Microarray Gene Expression Analysis
To further our understanding of skeletal muscle growth and development, we need to identify genes that play critical roles in the different stages of skeletal muscle growth and development. Pinpointing these genes has traditionally been done on a gene-by-gene basis (i.e., a single gene is identified as suggestive and studied independently). This systematic evaluation has several benefits: 1) experiments can be designed so that each gene can be thoroughly investigated, and 2) the idea that a single gene(s) controls an important trait is compelling. Furthermore, if a trait like muscle hypertrophy is regulated by a small subset of genes, it should be relatively easy to design strategies to manipulate these genes for medical and commercial use.

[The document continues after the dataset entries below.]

-- ==== Sys2Proof/Certificates/Slice0/Obligations.lean ====
section
/-! DEFINITION. The statements about this model. Each names the rules of the spec that it formalises. Helper tables in Sys2Proof.Claims say what the spec's
tables say, in terms of integers, bits and bytes; the statements compare the model with them. -/

namespace Sys2Proof.Claims
end Sys2Proof.Claims

open Sys2Proof Sys2Proof.Machine Sys2Proof.Claims

namespace Sys2Proof.Claims

/-! ### Encodings and steps -/

/-- An instruction that is written as a word: every row of the opcode map and every hint; the other constructors are steps of a device and the words that
select nothing. -/
def hasWord (i : Instr) : Prop := groupOf i ≠ .event

/-- The major opcodes that R78 leaves unassigned. -/
def unassignedMajors : List Nat := [0x00, 0x03, 0x0E, 0x0F, 0x16, 0x17, 0x1E, 0x1F, 0x29, 0x2A, 0x2B, 0x2E, 0x2F, 0x35, 0x36, 0x37, 0x3E]

/-- The first FN value of each group of R79 above which every value raises cause 0x01. -/
def firstReservedFn : List (Nat × Nat) :=
  [(0x01, 0x17), (0x02, 0x08), (0x0A, 0x06), (0x0B, 0x04), (0x0C, 0x0C), (0x0D, 0x10), (0x12, 0x02), (0x13, 0x0C), (0x1C, 0x1A), (0x1D, 0x07), (0x20, 0x0F),
    (0x21, 0x06), (0x22, 0x06), (0x23, 0x06), (0x24, 0x07), (0x26, 0x0B), (0x27, 0x09), (0x2C, 0x08), (0x2D, 0x06), (0x30, 0x05), (0x31, 0x01), (0x32, 0x02),
    (0x33, 0x05), (0x34, 0x01), (0x38, 0x08), (0x39, 0x07), (0x3A, 0x04), (0x3B, 0x03), (0x3C, 0x06), (0x3D, 0x06)]

/-- Words that the spec writes out, with the instruction that each stands for. -/
def specWords : List (BitVec 32 × Instr) :=
  [(0x10008310, .addi .always 1 0 0x310), (0x280190A3, .cmpLtn .always 3 4 5), (0x0A130405, .divn (.on false 1) 6 1 0), (0x4C000001, .endTask .always),
    (0x50020000, .crd .always 4 0), (0x54000C02, .cwr .always 3 2), (0x600225FF, .ld .always 4 9 3 1 0x3F), (0x68000870, .ldv .always 0 2 3 1 0),
    (0x680198E8, .ldv .always 3 6 7 0 1), (0x6C029060, .stv .always 5 4 3 0), (0x8003044D, .vfma .always 6 1 2), (0x86439D20, .vadds (.on false 4) 7 7 9),
    (0x88018C00, .vexp2 .always 3 3), (0x8C008001, .vrmax .always 1 0), (0x90018442, .vcmpLt .always 3 1 2), (0x94031403, .vcvt .always 6 5 0 3),
    (0x98000406, .vshape .always 0 1), (0x98010405, .vbcol .always 2 1 0), (0xFC000000, .immxHint 0), (0xFD800001, .rndHint 1)]

/-- The state in which a context attempts its word once the scheduled turn has come: the context is in focus and no longer waits. -/
def issuing (s : State) (c : CtxId) (rest : List Turn) : State :=
  ({ s with agenda := rest, cur := c } : State).upd (fun k => { k with wait := none })

/-- An outcome with the attempt counted as an issue at a priority where it is one: `resumed` says that the word had begun before (R70, R71). -/
def counted (c : CtxId) (p : Nat) (resumed : Bool) (o : Out) : Out := match o with | .next t => .next (t.countAttempt c p resumed) | o => o

end Sys2Proof.Claims

/-- Every instruction has a word for every value of its operands, and that word decodes to the instruction with those operands (R74 to R81). -/
def Obligations.EveryInstructionDecodesFromItsWord : Prop :=
  ∀ i : Instr, hasWord i → ∃ w, encode i = some w ∧ decode w = .ok i

/-- A word that decodes to an instruction is the word of that instruction: no bit of a word goes unread, and no two words stand for one instruction (R74 to
R81). -/
def Obligations.DecodingReadsEveryBit : Prop :=
  (∀ (w : BitVec 32) (i : Instr), decode w = .ok i → hasWord i ∧ encode i = some w) ∧
  ∀ (v w : BitVec 32) (i : Instr), decode v = .ok i → decode w = .ok i → v = w

/-- Words that the spec writes out decode to what they stand for. A check on fixed values. -/
def Obligations.WordsOfTheSpecDecode : Prop := ∀ p ∈ specWords, decode p.1 = .ok p.2

/-- A word with E = 0 and a non-zero N or G, a word of a reserved major opcode, and a word of a reserved FN decode to no instruction (R75, R78, R79); such a word
issues as a word that raises cause 0x01. -/
def Obligations.ReservedWordsRaiseIllegal : Prop :=
  (∀ w : BitVec 32, w.toNat / 2 ^ 26 ≠ 0x3F → w.toNat / 2 ^ 25 % 2 = 0 → w.toNat / 2 ^ 20 % 32 ≠ 0 → decode w = .error .guardBits) ∧
  (∀ w : BitVec 32, w.toNat / 2 ^ 26 ∈ unassignedMajors → ∃ e, decode w = .error e) ∧
  (∀ (w : BitVec 32) (n : Nat), (w.toNat / 2 ^ 26, n) ∈ firstReservedFn → n ≤ w.toNat % 32 → ∃ e, decode w = .error e) ∧
  (∀ (w : BitVec 32) (e : DecodeError) (s : State), decode w = .error e → s.ctx.buf.headD 0 = w → s.headInstr = .ok (.illegalInstruction w)) ∧
  ∀ (w : BitVec 32) (e : DecodeError) (s : State), decode w = .error e → exec (.illegalInstruction w) s = .next (s.raiseAt 0x01 none s.hinted)

/-- The step of a ready context is `exec` of the instruction that its word decodes to: the word at the head of its buffer, or else the word that the fetch at its
program counter returns (R82). Around `exec`, the step lets a recording in progress follow the instruction, and counts the attempt as an issue of its front end,
at the priority at which it was chosen, where the word does not only begin to wait (R70, R71). That a step adds exactly 1 to CYCLE is the model's choice
(log 11). -/
def Obligations.StepRunsTheDecodedInstruction : Prop :=
  (∀ (s : State) (c : CtxId) (rest : List Turn) (i : Instr),
    s.agenda = .ctx c :: rest → s.ready c = true → (issuing s c rest).ctx.buf ≠ [] → (issuing s c rest).watchdog = false → (issuing s c rest).ctx.hints.rep = none →
    decode ((issuing s c rest).ctx.buf.headD 0) = .ok i →
    step s = ticked (counted c ((issuing s c rest).rankOf c) (issuing s c rest).ctx.begun (engraved i (issuing s c rest) (exec i (issuing s c rest))))) ∧
  (∀ (s : State) (c : CtxId) (rest : List Turn) (w : BitVec 32) (u : State) (i : Instr),
    s.agenda = .ctx c :: rest → s.ready c = true → (issuing s c rest).ctx.buf = [] → (issuing s c rest).isFollower = false →
    ((issuing s c rest).upd (fun k => k.begin k.pc [])).fetchWord (issuing s c rest).ctx.pc.toNat = .ok w u → isHintWord w = false →
    (u.upd (fun k => k.begin (issuing s c rest).ctx.pc [w])).watchdog = false → decode w = .ok i →
    step s = ticked (counted c ((u.upd (fun k => k.begin (issuing s c rest).ctx.pc [w])).rankOf c) false (engraved i (u.upd (fun k => k.begin (issuing s c rest).ctx.pc [w])) (exec i (u.upd (fun k => k.begin (issuing s c rest).ctx.pc [w])))))) ∧
  (∀ (i : Instr) (s : State) (o : Out), (∀ p ∈ s.threads, p.2.recd = none) → engraved i s o = o) ∧
  (∀ (s : State) (c : CtxId) (p : Nat) (b : Bool), b = true ∨ (s.ctxOf c).stalls = true → s.countAttempt c p b = s) ∧
  (∀ (s : State) (c : CtxId) (p : Nat), (s.ctxOf c).wait = none → s.countAttempt c p false = s.countIssue c p) ∧
  (∀ (s : State) (th p : Nat), let t := s.countIssue (.task th .c) p
    (t.core (th / 8)).issuedC = (s.core (th / 8)).issuedC + 1 ∧ (t.core (th / 8)).issuedA = (s.core (th / 8)).issuedA ∧
    (t.core (th / 8)).lastC.get 7 p = th % 8 ∧ (t.ctxOf (.task th .c)).since = s.cycle.toNat) ∧
  ∀ s : State, ticked (.next s) = .next { s with cycle := s.cycle + 1 }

Until recently, scientists were constrained by a lack of technology allowing analysis of global changes in messenger RNA (mRNA) levels. Today, advances in gene transcript profiling techniques, such as microarray and similar technologies, allow for genome-wide or tissue-specific examination of global changes in gene transcription in response to an experimental stimulus (Figure 1
). The promise of these new technologies lies in their potential to tie specific changes in gene expression to a phenotype of interest. It is beyond the scope of this review to discuss issues related to the way microarray experiments are conducted, or to discuss the different platforms utilized. For those discussions, we would direct you to a number of recent articles (Strausberg and Austin, 1999
; Hedge et al., 2000; Brazma et al., 2001
). For those readers interested in the fundamental differences in different gene expression profiling arrays, such as macroarray vs microarray and cDNA spotted vs oligonucleotide array, we would direct you to Freeman et al. (2000)

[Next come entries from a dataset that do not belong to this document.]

-- ==== Sys2Proof/Laws/Maps.lean ====
section
/-! SUPPORT. The laws of association lists, and of memories: read after write, and the canonical form that every write keeps. -/

namespace Sys2Proof.Machine

section maps
variable {K V : Type} [DecidableEq K]

@[simp] theorem Map.get_set_same (d : V) (m : Map K V) (k : K) (v : V) : (m.set k v).get d k = v := by
  induction m with
  | nil => simp [Map.set, Map.get]
  | cons p rest ih =>
    simp only [Map.set]
    split
    · simp [Map.get]
    · rename_i h; simp [Map.get, h, ih]

theorem Map.get_set_other (d : V) (m : Map K V) {k k' : K} (v : V) (h : k' ≠ k) : (m.set k v).get d k' = m.get d k' := by
  induction m with
  | nil => simp [Map.set, Map.get, h.symm]
  | cons p rest ih =>
    simp only [Map.set]
    split
    · rename_i hp; simp only [Map.get, hp, if_neg h.symm]
    · simp only [Map.get, ih]

theorem Map.get_set (d : V) (m : Map K V) (k k' : K) (v : V) : (m.set k v).get d k' = if k' = k then v else m.get d k' := by
  by_cases h : k' = k
  · subst h; simp
  · simp [h, Map.get_set_other]

@[simp] theorem Map.get?_set_same (m : Map K V) (k : K) (v : V) : (m.set k v).get? k = some v := by
  induction m with
  | nil => simp [Map.set, Map.get?]
  | cons p rest ih =>
    simp only [Map.set]
    split
    · simp [Map.get?]
    · rename_i h; simp [Map.get?, h, ih]

theorem Map.get?_set_other (m : Map K V) {k k' : K} (v : V) (h : k' ≠ k) : (m.set k v).get? k' = m.get? k' := by
  induction m with
  | nil => simp [Map.set, Map.get?, h.symm]
  | cons p rest ih =>
    simp only [Map.set]
    split
    · rename_i hp; simp only [Map.get?, hp, if_neg h.symm]
    · simp only [Map.get?, ih]

@[simp] theorem Map.get?_del_same (m : Map K V) (k : K) : (m.del k).get? k = none := by
  induction m with
  | nil => rfl
  | cons p rest ih =>
    simp only [Map.del]
    split
    · exact ih
    · rename_i h; simp [Map.get?, h, ih]

theorem Map.get?_del_other (m : Map K V) {k k' : K} (h : k' ≠ k) : (m.del k).get? k' = m.get? k' := by
  induction m with
  | nil => rfl
  | cons p rest ih =>
    simp only [Map.del]
    split
    · rename_i hp; simp only [Map.get?, hp, if_neg h.symm, ih]
    · simp only [Map.get?, ih]

theorem Map.get_eq_get? (d : V) (m : Map K V) (k : K) : m.get d k = (m.get? k).getD d := by
  induction m with
  | nil => rfl
  | cons p rest ih => simp only [Map.get, Map.get?]; split <;> simp [ih]

end maps

/-! ## Memories -/

/-- The addresses of a memory all lie at or above a bound. -/
def Memory.above (m : Memory) (n : Nat) : Prop := ∀ c ∈ m, n ≤ c.1

theorem Memory.wf_tail {c : Host.Cell} {m : Memory} (h : Memory.wf (c :: m) = true) : m.wf = true := by
  simp only [Memory.wf, Bool.and_eq_true] at h; exact h.2

theorem Memory.wf_value {c : Host.Cell} {m : Memory} (h : Memory.wf (c :: m) = true) : c.2 ≠ 0 := by
  simp only [Memory.wf, Bool.and_eq_true, decide_eq_true_eq] at h; exact h.1.1

theorem Memory.wf_above {c : Host.Cell} {m : Memory} (h : Memory.wf (c :: m) = true) : Memory.above m (c.1 + 1) := by
  induction m generalizing c with
  | nil => intro x hx; cases hx
  | cons c' rest ih =>
    have h1 : c.1 < c'.1 := by simp only [Memory.wf, Bool.and_eq_true, decide_eq_true_eq] at h; exact h.1.2
    intro x hx
    rcases List.mem_cons.mp hx with rfl | hx
    · exact h1
    · have := ih (Memory.wf_tail h) x hx; omega

theorem Memory.wf_cons {a : Nat} {b : Byte} {m : Memory} (hb : b ≠ 0) (hm : m.wf = true) (ha : Memory.above m (a + 1)) : Memory.wf ((a, b) :: m) = true := by
  cases m with
  | nil => simpa [Memory.wf] using hb
  | cons c rest =>
    have := ha c (by simp)
    simp only [Memory.wf, Bool.and_eq_true, decide_eq_true_eq]
    exact ⟨⟨hb, by omega⟩, by simpa only [Memory.wf, Bool.and_eq_true, decide_eq_true_eq] using hm⟩

theorem Memory.wf_cons_op {a : Nat} (b : Byte) {m : Memory} (hm : m.wf = true) (ha : Memory.above m (a + 1)) : (Memory.cons a b m).wf = true := by
  unfold Memory.cons; split
  · exact hm
  · rename_i h; exact Memory.wf_cons h hm ha

theorem Memory.above_cons {a n : Nat} (b : Byte) {m : Memory} (hm : Memory.above m n) (ha : n ≤ a) : Memory.above (Memory.cons a b m) n := by
  unfold Memory.cons; split
  · exact hm
  · intro x hx; rcases List.mem_cons.mp hx with rfl | hx
    · exact ha
    · exact hm x hx

theorem Memory.above_mono {m : Memory} {n k : Nat} (h : Memory.above m n) (hk : k ≤ n) : Memory.above m k := fun x hx => Nat.le_trans hk (h x hx)

theorem Memory.above_write {m : Memory} {n a : Nat} (b : Byte) (hm : Memory.above m n) (ha : n ≤ a) : Memory.above (m.write a b) n := by
  induction m with
  | nil => exact Memory.above_cons b hm ha
  | cons c rest ih =>
    have hr : Memory.above rest n := fun x hx => hm x (List.mem_cons_of_mem _ hx)
    simp only [Memory.write]
    split
    · exact Memory.above_cons b hr ha
    · split
      · exact Memory.above_cons b hm ha
      · intro x hx; rcases List.mem_cons.mp hx with rfl | hx
        · exact hm _ (by simp)
        · exact ih hr x hx

/-- A write keeps the canonical form. -/
theorem Memory.wf_write {m : Memory} (h : m.wf = true) (a : Nat) (b : Byte) : (m.write a b).wf = true := by
  induction m with
  | nil => exact Memory.wf_cons_op b h (fun x hx => nomatch hx)
  | cons c rest ih =>
    have ht := Memory.wf_tail h
    have hab := Memory.wf_above h
    simp only [Memory.write]
    split
    · rename_i hac; exact Memory.wf_cons_op b ht (hac ▸ hab)
    · split
      · rename_i hlt
        refine Memory.wf_cons_op b h (fun x hx => ?_)
        rcases List.mem_cons.mp hx with rfl | hx
        · exact hlt
        · have := hab x hx; omega
      · exact Memory.wf_cons (Memory.wf_value h) (ih ht) (Memory.above_write b hab (by omega))

theorem Memory.wf_writeList {m : Memory} (h : m.wf = true) (a : Nat) (bs : List Byte) : (m.writeList a bs).wf = true := by
  induction bs generalizing m a with
  | nil => exact h
  | cons b rest ih => exact ih (Memory.wf_write h a b) (a + 1)

/-- A part of a memory is canonical. -/
theorem Memory.wf_filter {m : Memory} (h : m.wf = true) (f : Host.Cell → Bool) : Memory.wf (m.filter f) = true := by
  induction m with
  | nil => rfl
  | cons c rest ih =>
    simp only [List.filter]
    split
    · exact Memory.wf_cons (Memory.wf_value h) (ih (Memory.wf_tail h)) (fun x hx => Memory.wf_above h x (List.mem_of_mem_filter hx))
    · exact ih (Memory.wf_tail h)

/-- Two canonical memories of which the second lies above the first make one. -/
theorem Memory.wf_append {m k : Memory} {n : Nat} (hm : m.wf = true) (hk : k.wf = true) (h1 : ∀ c ∈ m, c.1 < n) (h2 : Memory.above k n) :
    Memory.wf (m ++ k) = true := by
  induction m with
  | nil => exact hk
  | cons c rest ih =>
    refine Memory.wf_cons (Memory.wf_value hm) (ih (Memory.wf_tail hm) (fun x hx => h1 x (List.mem_cons_of_mem _ hx))) (fun x hx => ?_)
    rcases List.mem_append.mp hx with hx | hx
    · exact Memory.wf_above hm x hx
    · have := h1 c (by simp); have := h2 x hx; omega

/-- Addresses moved together keep the canonical form. -/
theorem Memory.wf_shift {m : Memory} (h : m.wf = true) (src dst : Nat) (hs : Memory.above m src) :
    Memory.wf (m.map (fun (c : Host.Cell) => (dst + (c.1 - src), c.2))) = true := by
  induction m with
  | nil => rfl
  | cons c rest ih =>
    have hr : Memory.above rest src := fun x hx => hs x (List.mem_cons_of_mem _ hx)
    refine Memory.wf_cons (Memory.wf_value h) (ih (Memory.wf_tail h) hr) (fun x hx => ?_)
    obtain ⟨y, hy, rfl⟩ := List.mem_map.mp hx
    have := Memory.wf_above h y hy
    have := hs c (by simp)
    show dst + (c.1 - src) + 1 ≤ dst + (y.1 - src)
    omega

/-! ### Reading -/

theorem Memory.read_of_above {m : Memory} {n a : Nat} (h : Memory.above m n) (ha : a < n) : m.read a = 0 := by
  cases m with
  | nil => rfl
  | cons c rest =>
    have := h c (by simp)
    simp only [Memory.read]
    rw [if_neg (by omega), if_pos (by omega)]

theorem Memory.read_cons_op {a : Nat} (b : Byte) {m : Memory} (ha : Memory.above m (a + 1)) (x : Nat) :
    (Memory.cons a b m).read x = if x = a then b else m.read x := by
  unfold Memory.cons
  split
  · rename_i hb
    split
    · rename_i hx; subst hx; rw [hb]; exact Memory.read_of_above ha (by omega)
    · rfl
  · simp only [Memory.read]
    by_cases hx : x = a
    · simp [hx]
    · rw [if_neg (Ne.symm hx), if_neg hx]
      split
      · exact (Memory.read_of_above ha (by omega)).symm
      · rfl

/-- A read after a write gives the value written at the address, and what was there before at any other. -/
theorem Memory.read_write {m : Memory} (h : m.wf = true) (a : Nat) (b : Byte) (x : Nat) : (m.write a b).read x = if x = a then b else m.read x := by
  induction m with
  | nil => exact Memory.read_cons_op b (by intro y hy; cases hy) x
  | cons c rest ih =>
    have hab := Memory.wf_above h
    simp only [Memory.write]
    split
    · rename_i hac
      rw [Memory.read_cons_op b (hac ▸ hab) x]
      by_cases hx : x = a
      · simp [hx]
      · simp only [if_neg hx, Memory.read]
        rw [if_neg (by omega)]
        split
        · exact Memory.read_of_above hab (by omega)
        · rfl
    · rename_i hac
      split
      · rename_i hlt
        refine Memory.read_cons_op b (fun y hy => ?_) x
        rcases List.mem_cons.mp hy with rfl | hy
        · exact hlt
        · have := hab y hy; omega
      · have := ih (Memory.wf_tail h)
        simp only [Memory.read]
        by_cases hx : x = a
        · subst hx; simp only [if_true] at this ⊢
          rw [if_neg (by omega), if_neg (by omega), this]
        · simp only [if_neg hx] at this ⊢; rw [this]

theorem Memory.read_writeList {m : Memory} (h : m.wf = true) (a : Nat) (bs : List Byte) (x : Nat) :
    (m.writeList a bs).read x = if a ≤ x ∧ x < a + bs.length then bs.getD (x - a) 0 else m.read x := by
  induction bs generalizing m a with
  | nil => simp only [Memory.writeList, List.length_nil]; rw [if_neg (by omega)]
  | cons b rest ih =>
    simp only [Memory.writeList]
    rw [ih (Memory.wf_write h a b), Memory.read_write h]
    simp only [List.length_cons]
    by_cases hx : x = a
    · subst hx; rw [if_neg (by omega), if_pos rfl, if_pos (by omega)]; simp
    · rw [if_neg hx]
      by_cases h2 : a + 1 ≤ x ∧ x < a + 1 + rest.length
      · rw [if_pos h2, if_pos (by omega)]
        obtain ⟨k, rfl⟩ : ∃ k, x = a + 1 + k := ⟨x - (a + 1), by omega⟩
        rw [show a + 1 + k - (a + 1) = k by omega, show a + 1 + k - a = k + 1 by omega]
        simp
      · rw [if_neg h2, if_neg (by omega)]

theorem Memory.length_readList (m : Memory) (a n : Nat) : (m.readList a n).length = n := by simp [Memory.readList]

end Sys2Proof.Machine
end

. Furthermore, it is beyond the scope of this discussion to evaluate different approaches to the statistical analysis of microarray experiments (see Wolfinger et al., 2001
; Kerr and Churchill, 2001a
,b
). However, by no means are these lists complete, as this field is quickly evolving. It is also important to note that microarrays are not the only high-throughput gene expression profiling system. Other systems, such as serial analysis of gene expression (Velculescu et al., 1995
), subtractive hybridization, CuraGen GeneCalling (New Haven, CT), or Lynx Therapeutics Megasort (Hayward, CA) are also used. However, to date, microarray technology has been utilized to the greatest extent.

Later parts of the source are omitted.